Initialize the Learning-based pattern-data-driven NN emulator.

Parameters

data : pandas.DataFrame The training data with input and forecast columns. input_names : list List of column names to use as inputs. groups : dict Dictionary mapping group names to lists of column names. Used for row-wise min-max scaling. fit_groups : dict Dictionary mapping group names to lists of column names used to fit the scaling. output_names : list, optional List of column names to forecast. If None, all columns in data will be used. energy_threshold : float, optional Energy threshold for the PCA. Default is 1.0. seed : int, optional Random seed for reproducibility. Default is None. early_stop : bool, optional Whether to use early stopping during training. Default is True. transforms : list of dict, optional List of transformation specifications. Each dict should have: - 'type': str - Type of transformation (e.g.,'log10', 'normal_score'). - 'columns': list of str,optional - Columns to apply the transformation to. If not supplied, transformation is applied to all columns. - Additional kwargs for the transformation (e.g., 'quadratic_extrapolation' for normal score transform). Example: transforms = [ {'type': 'log10', 'columns': ['obs1', 'obs2']}, {'type': 'normal_score', 'quadratic_extrapolation': True} ] Default is None, which means no transformations will be applied. test_size : float, optional Fraction of data to use for testing. Default is 0.2. verbose : bool, optional If True, enable verbose logging. Default is True.

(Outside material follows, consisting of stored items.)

-- ==== Sys2Proof/Machine/SoTables.lean ====
section
/-!
DEFINITION. The read-only tables of the Sorting Office window as words (R182, R189, R192, R193, R221, R233–R236).
-/
namespace Sys2Proof.Machine

/-- Codes of the run states and of the operations. -/
def runStateCode : RunState → Nat
  | .empty => 0 | .idle => 1 | .waiting => 2 | .loading => 3 | .ready => 4 | .running => 5
  | .suspending => 6 | .suspended => 7 | .faulted => 8 | .ending => 9
def runOpCode : RunOp → Nat
  | .none => 0 | .place => 1 | .start => 2 | .suspend => 3 | .preempt => 4 | .endRun => 5 | .swap => 6 | .evict => 7

/-- Whether a page of a run occupies a bay-plane. -/
def State.runResident (s : State) (r : Nat) : Bool := s.so.bps.any (fun e => e.2.pstate = 2 && e.2.load.isNone && e.2.run = r)

/-- Word w of Design Table entry d (R189). -/
def State.designWord (s : State) (d w : Nat) : Nat :=
  let x := SMap.get s.so.designs d {}
  if w < 4 then x.id / 2 ^ (32 * w) % 2 ^ 32
  else if w = 4 then x.state % 4 * 2 ^ 30 + x.pageCount % 4096
  else if w = 5 then x.cfgBase % 2 ^ 22
  else if w = 6 then x.runs % 8192
  else if 8 ≤ w ∧ w < 20 then x.digest / 2 ^ (32 * (w - 8)) % 2 ^ 32
  else 0

/-- A valid bit and the index of a ticket. -/
def tktBit (t : Option Nat) : Nat := b2n t.isSome
def tktIx (t : Option Nat) : Nat := (t.getD 0) % 4096

/-- Word w of Run Table entry r (R192). -/
def State.runWord (s : State) (r w : Nat) : Nat :=
  let x := s.run r
  let pend := x.pend.bind (fun p => p.ticket)
  if w = 0 then
    runStateCode x.state * 2 ^ 28 + x.prio % 16 * 2 ^ 24 + b2n x.wholeBay * 2 ^ 23 + b2n x.started * 2 ^ 22 +
      b2n (s.runResident r) * 2 ^ 21 + b2n x.backfill * 2 ^ 20 + b2n x.saveFail * 2 ^ 19 + b2n x.excl * 2 ^ 18 +
      (if x.state = .empty then 0 else x.tileMask % 256 * 2 ^ 8)
  else if w = 1 then tktBit x.curTkt * 2 ^ 31 + tktBit pend * 2 ^ 30 + x.design % 1024 * 2 ^ 16 + x.pageCount % 4096
  else if w = 2 then x.stateBase % 2 ^ 22
  else if w = 3 then x.qleft % 2 ^ 16
  else if w = 4 then x.urg % 2 ^ 20
  else if w = 5 then x.wait % 2 ^ 32
  else if w = 6 then x.dcc % 2 ^ 32
  else if w = 7 then x.dcc / 2 ^ 32 % 2 ^ 32
  else if w = 8 then x.stop % 2 ^ 32
  else if w = 9 then x.stop / 2 ^ 32 % 2 ^ 32
  else if w = 10 then
    runOpCode x.curOp * 2 ^ 28 + tktIx x.curTkt * 2 ^ 16 + (match x.pend with | some p => runOpCode p.op | none => 0) * 2 ^ 12 + tktIx pend
  else if w = 11 then x.switches % 2 ^ 32
  else if w = 12 then x.served % 2 ^ 32
  else 0

/-- The union of the memories that the planes of a bay own (R132). -/
def State.bmOwned (s : State) (n b : Nat) : Nat :=
  (List.range 160).foldl (fun m k => if (s.memOwner n b false k).isSome then m + 2 ^ k else m) 0
def State.dmOwned (s : State) (n b : Nat) : Nat :=
  (List.range 16).foldl (fun m k => if (s.memOwner n b true k).isSome then m + 2 ^ k else m) 0

/-- POWER of a bay: off, waking, on, going down. -/
def State.bayPower (s : State) (n b : Nat) : Nat := min 3 (s.dom (domBay n b)).ph

/-- The run of WHOLE_BAY that holds a bay. -/
def State.wholeRun (s : State) (n b : Nat) : Option Nat :=
  ((s.so.bps.filter (fun e => e.1 / 4 = bayIx n b && e.2.pstate ≠ 0 && e.2.load.isNone && (s.run e.2.run).wholeBay)).map
    (fun (e : Nat × BpRec) => e.2.run)).head?

/-- Word w of Bay table entry 64n + b (R193). CFG reads 0 while the plane holds no page's frames (log entry 53). -/
def State.bayWord (s : State) (e w : Nat) : Nat :=
  let n := e / 64
  let b := e % 64
  if w < 8 then
    let i := 4 * e + w / 2
    let x := s.bpRec i
    let p := if x.pstate = 2 && !s.stepping i then 3 else x.pstate
    if w % 2 = 0 then p * 2 ^ 29 + x.run % 4096 * 2 ^ 16 + x.pageNo % 2048 else if x.cfgOk then x.cfg % 2 ^ 22 else 0
  else if w < 13 then s.bmOwned n b / 2 ^ (32 * (w - 8)) % 2 ^ 32
  else if w = 13 then s.bayPower n b * 2 ^ 30 + s.dmOwned n b
  else if w = 14 then
    match s.wholeRun n b with
    | some r => 4096 + r % 4096
    | none => 0
  else 0

/-- Word w of swap table entry k (R221). -/
def State.swapWord (s : State) (k w : Nat) : Nat :=
  match SMap.find s.so.swaps k with
  | some e => if w = 0 then 2 ^ 31 + e.run % 4096 * 2 ^ 16 + e.pageNo % 2048 else e.handle % 2 ^ 22
  | none => 0

/-- Word w of Snapshot Table entry k (R234). -/
def State.snapWord (s : State) (k w : Nat) : Nat :=
  let x := s.snap k
  if w = 0 then
    x.state * 2 ^ 29 + b2n x.mem * 2 ^ 28 + b2n x.lock * 2 ^ 27 + b2n x.late * 2 ^ 26 + b2n x.pin * 2 ^ 25 +
      b2n x.flushed * 2 ^ 24 + x.run % 4096 * 2 ^ 12 + tktIx x.ticket
  else if w = 1 then b2n x.ring.isSome * 2 ^ 31 + b2n (x.ticket.isSome && !x.trig) * 2 ^ 30 + x.ring.getD 0 % 64 * 2 ^ 24 + x.segBase % 2 ^ 22
  else if w = 2 then x.dcc % 2 ^ 32
  else if w = 3 then x.dcc / 2 ^ 32 % 2 ^ 32
  else if w = 4 then x.segsValid % 4096 * 2 ^ 16 + x.pageCount % 4096
  else if w = 5 then x.pauseNs % 2 ^ 32
  else if w = 6 then x.epoch % 2 ^ 32
  else 0

/-- Word w of Ring Table entry g (R236). -/
def State.ringWord (s : State) (g w : Nat) : Nat :=
  match s.ring g with
  | none => 0
  | some x =>
    if w = 0 then 2 ^ 31 + b2n x.flush * 2 ^ 30 + x.run % 4096 * 2 ^ 12 + x.slots % 512
    else if w = 1 then x.next % 512 * 2 ^ 16 + x.first % 1024
    else if w = 2 then x.period % 2 ^ 32
    else if w = 3 then x.period / 2 ^ 32 % 2 ^ 32
    else if w = 4 then x.memEvery % 256
    else if w = 5 then x.skipped % 2 ^ 32
    else if w = 6 then x.taken % 2 ^ 32
    else 0

/-- The table that an offset of the window lies in: first offset and length (R182, R233). -/
def soTable (o : Nat) : Option (Nat × Nat) :=
  [(0x20000, 131072), (0x40000, 262144), (0x80000, 32768), (0x89000, 2048), (0x90000, 32768), (0x98000, 2048)].find?
    (fun t => decide (t.1 ≤ o) && decide (o < t.1 + t.2))

/-- The word at an offset of a table. -/
def State.soWord (s : State) (o : Nat) : Nat :=
  if o < 0x40000 then s.designWord ((o - 0x20000) / 128) (o % 128 / 4)
  else if o < 0x80000 then s.runWord ((o - 0x40000) / 64) (o % 64 / 4)
  else if o < 0x89000 then s.bayWord ((o - 0x80000) / 64) (o % 64 / 4)
  else if o < 0x90000 then s.swapWord ((o - 0x89000) / 8) (o % 8 / 4)
  else if o < 0x98000 then s.snapWord ((o - 0x90000) / 32) (o % 32 / 4)
  else s.ringWord ((o - 0x98000) / 32) (o % 32 / 4)

/-- Whether an address lies in one of the tables. -/
def inSoTable (a : Nat) : Bool := decide (0x100000 ≤ a) && decide (a < 0x200000) && (soTable (a - 0x100000)).isSome

end Sys2Proof.Machine
end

add_noise_model(params=None)

Add a noise model to capture residuals.

Parameters

params : dict, optional Dictionary of model parameters for the noise model. Default is None.

Returns

self : LPFA The emulator instance with noise model added.

create_model(params=None)

Create and store the main model.

Parameters

params : dict, optional Dictionary of model parameters. Default is None.

Returns

self : LPFA The emulator instance with model created.

fit(epochs=200)

Fit the model to the training data.

Parameters

epochs : int, optional Number of training epochs. Default is 200. Returns


self : LPFA The fitted emulator.

load(filename) classmethod

Load a fitted emulator from a file.

Parameters

filename : str Path to the saved emulator file.

Returns

Emulator The loaded emulator instance.

predict(data)

Generate predictions for new data.

Parameters

data : pandas.DataFrame New data to generate predictions for.

Returns

pandas.DataFrame Predictions for the input data.

prepare_pestpp(t_d, pst=None, verbose=False, **kwargs)

Generic method to prepare a PEST++ interface for the emulator.

This method automates the creation of template files, instruction files, control files, and the forward run script needed to run the emulator within a PEST++ workflow (e.g. IES).

Parameters

t_d : str Path to the template directory where files will be written. pst : Pst, optional A Pst object representing the original control file. Useful for scraping constraint weights, observation lists, etc. Subclasses may use this to determine specific parameters or observations. verbose : bool Enable verbose logging.

Returns

Pst The generated Pst object for the emulator.

save(filename)

Save the fitted emulator to a file.

Parameters

filename : str Path to save the emulator.

LPFAModel

Scikit-learn MLPRegressor wrapper for LPFA neural network model.

loss_curve_ property

Get training loss curve

fit(X, y)

Fit the model

predict(X)

Make predictions